Цветок душистый манит,
наверно он обманет …
 

Рядом с изящной, миниатюрной Зиночкой он выглядел нечистым и безобразным чудовищем, а ее спокойная невозмутимость, граничащая с приятием вульгарных поползновений, вызывала недоумение а, возможно, ревность.

Из кухни доносилось:

– Пончик! … Перчик!

В глазах Духа мелькнула искорка сумасшедшего:

– Зафитилить бы эту бодягу ему в нюх!

– Разбух, падла, от обжорства! Скоро хрюкать начнет!

– Он бухой в усмерть!

– Мало ему Маньки, и эту уламывает!

Вечерами смаковали шуры-муры Жирпрома со всеми приемнитскими дамами:

– Падок до баб!

– Зиночку охмуряет. Как ей не противно!

– Что ей остается? Мужиков на фронте поубивало.

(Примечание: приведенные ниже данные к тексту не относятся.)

-- ==== Sys2Proof/Tests/Slice0.lean ====
section
/-! SUPPORT. The model's own tests. First the smoke test of the well-formedness checks; then one step for each command, with
the result that the manual's worked sequences, layouts and rules give; then, for each statement with hypotheses, concrete
states and operands that meet them. -/

namespace Sys2Proof.Tests

open Sys2Proof Sys2Proof.Machine

/-! ### Ill-formed commands -/

theorem test_arrival_needs_a_strobe :
    (Instr.hostAccessArrival ⟨0, 0xF, 0, false, false⟩ .low).wellFormed = false := by decide

theorem test_release_needs_a_strobe : (Instr.hostStrobeRelease false false).wellFormed = false := by decide

theorem test_want_rise_needs_an_even_lane : (Instr.wantRise 1).wellFormed = false := by decide

theorem test_want_fall_needs_an_even_lane : (Instr.wantFall 3).wellFormed = false := by decide

/-! ### The worked setup (chapter 12) -/

/-- Channel 0: OUT on lane 0, route 3, 8 slots of 64 bytes at 020000h, every enable set. -/
def chan0 : Channel := { Channel.reset with
  lane := 0, route := 3, base := 0x020000, sizeCode := 2, count := 8, enables := 0x3F, state := .running
  slots := List.replicate 8 SlotRec.free }

/-- Channel 1: IN on lane 1, route 5, 4 slots of 128 bytes at 030000h, every enable set. -/
def chan1 : Channel := { Channel.reset with
  dir := .inbound, lane := 1, route := 5, base := 0x030000, sizeCode := 3, count := 4, enables := 0x3F
  state := .running, slots := List.replicate 4 SlotRec.free }

/-- Channel 2: OUT on lane 2, route 1, 2 slots of 16 bytes at 040000h. -/
def chan2 : Channel := { Channel.reset with
  lane := 2, route := 1, base := 0x040000, count := 2, state := .running, slots := List.replicate 2 SlotRec.free }

/-- Channel 3: IN on lane 2, route 2, 2 slots of 16 bytes at 050000h. -/
def chan3 : Channel := { Channel.reset with
  dir := .inbound, lane := 2, route := 2, base := 0x050000, count := 2, state := .running
  slots := List.replicate 2 SlotRec.free }

/-- The part of the worked setup, with nothing in progress: SBASE 0Fh, a ring of 32 records at 0F1000h, lane 0 SEND, lane 1
RECEIVE, lane 2 DUPLEX, lane 3 MIRROR. -/
def worked : State := { State.reset with
  sbase := 0x0F
  dev := ⟨true, true, 3, 4, 0x0F1000⟩
  chans := #v[chan0, chan1, chan2, chan3, .reset, .reset, .reset, .reset]
  lanes := #v[{ Lane.reset with mode := .send, takeLimit := 4 },
    { Lane.reset with mode := .receive, byteLimit := 2, slotWait := 3 },
    { Lane.reset with mode := .duplex, byteLimit := 1 }, .reset] }
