-- ==== Sys2Proof/Machine/LoadStore.lean ====
section
/-! DEFINITION. Loads and stores (43_load_store). Any alignment is accepted (20_memory R58); an access out of range
faults as a whole and changes nothing (R180). -/

namespace Sys2Proof.Machine

/-- A load of `n` bytes, widened by `ext`. The memory is read, and may fault, also when rd is x0 (R180). -/
def load (n : Nat) (ext : Nat → Word) (rd rs1 : Reg) (imm : Word) (s : State) : Result :=
  match s.memRead (s.effAddr rs1 imm) n with
  | .error f => .fault f
  | .ok v => .next (s.retire rd (ext v))

/-- A store of the low `n` bytes of x[rs2]. -/
def store (n : Nat) (rs1 rs2 : Reg) (imm : Word) (s : State) : Result :=
  match s.memWrite (s.effAddr rs1 imm) n (s.readReg rs2).toNat with
  | .error f => .fault f
  | .ok t => .next t.advance

/-- R181. -/
def execLb (rd rs1 : Reg) (imm : Word) (s : State) : Result := load 1 sext8 rd rs1 imm s

/-- R182. -/
def execLh (rd rs1 : Reg) (imm : Word) (s : State) : Result := load 2 sext16 rd rs1 imm s

/-- R183. -/
def execLw (rd rs1 : Reg) (imm : Word) (s : State) : Result := load 4 word32 rd rs1 imm s

/-- R184. -/
def execLbu (rd rs1 : Reg) (imm : Word) (s : State) : Result := load 1 zext8 rd rs1 imm s

/-- R185. -/
def execLhu (rd rs1 : Reg) (imm : Word) (s : State) : Result := load 2 zext16 rd rs1 imm s

/-- R186. -/
def execSb (rs1 rs2 : Reg) (imm : Word) (s : State) : Result := store 1 rs1 rs2 imm s

/-- R187. -/
def execSh (rs1 rs2 : Reg) (imm : Word) (s : State) : Result := store 2 rs1 rs2 imm s

/-- R188. -/
def execSw (rs1 rs2 : Reg) (imm : Word) (s : State) : Result := store 4 rs1 rs2 imm s

end Sys2Proof.Machine
end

– С Марухой еще при Николе столковался. В кухне тискались.

– Маньку на сеновал тягает, сам видел.

– Сломал целку дуре!

– Вот вам и не от мира сего!

– Оформил ее Жиопром, ей, ей! Округлилась!

Зимней ночью пронзительный крик тети Дуни возмутил наш покой.

– Робя! Бежите за фелшером! Маня кончается!

Сломя головы ринулись мы из спальни и обвалом посыпались с лестницы. Прогибались и трещали перила, шатались и скрипели ступени.

В столовой толпа полураздетых пацанов сгрудилась у открытой двери на кухню, не решаясь туда войти. Я подоспел последним и заметался за спинами, вставая на цыпочки, нетерпеливо подергиваясь и вытягивая шею. На полу кухни в темной, огромной луже крови сверкали белые икры маниных ног. Незнакомая черная старуха обгорелым пнем замерла у плиты. Маня жалобно мычала. Я весьма смутно представлял произошедшее, только перепуганно соображал, что же нужно делать.

Кто-то умотал за помощью, а старуха бормотала в отупении:

– Не виноватая я, вот те крест! Не виноватая! Ненормальная! Разве можно, брыкаться в такой момент!

Примчавший на широких розвальнях огромный мужик в белом халате поверх полушубка невозмутимо сгреб охающую Маню вместе с ее мужским пальтецом и понес к саням. Кровь сочилась к нему на халат и на пол, и было страшновато и муторно.

Утром стало известно, что Жирпром тоже подзалетел в больницу: то ли с радости, то ли с перепугу напился до озверения и едва не захлебнулся в собственной блевотине. Насилу откачали. В ДПР он не вернулся.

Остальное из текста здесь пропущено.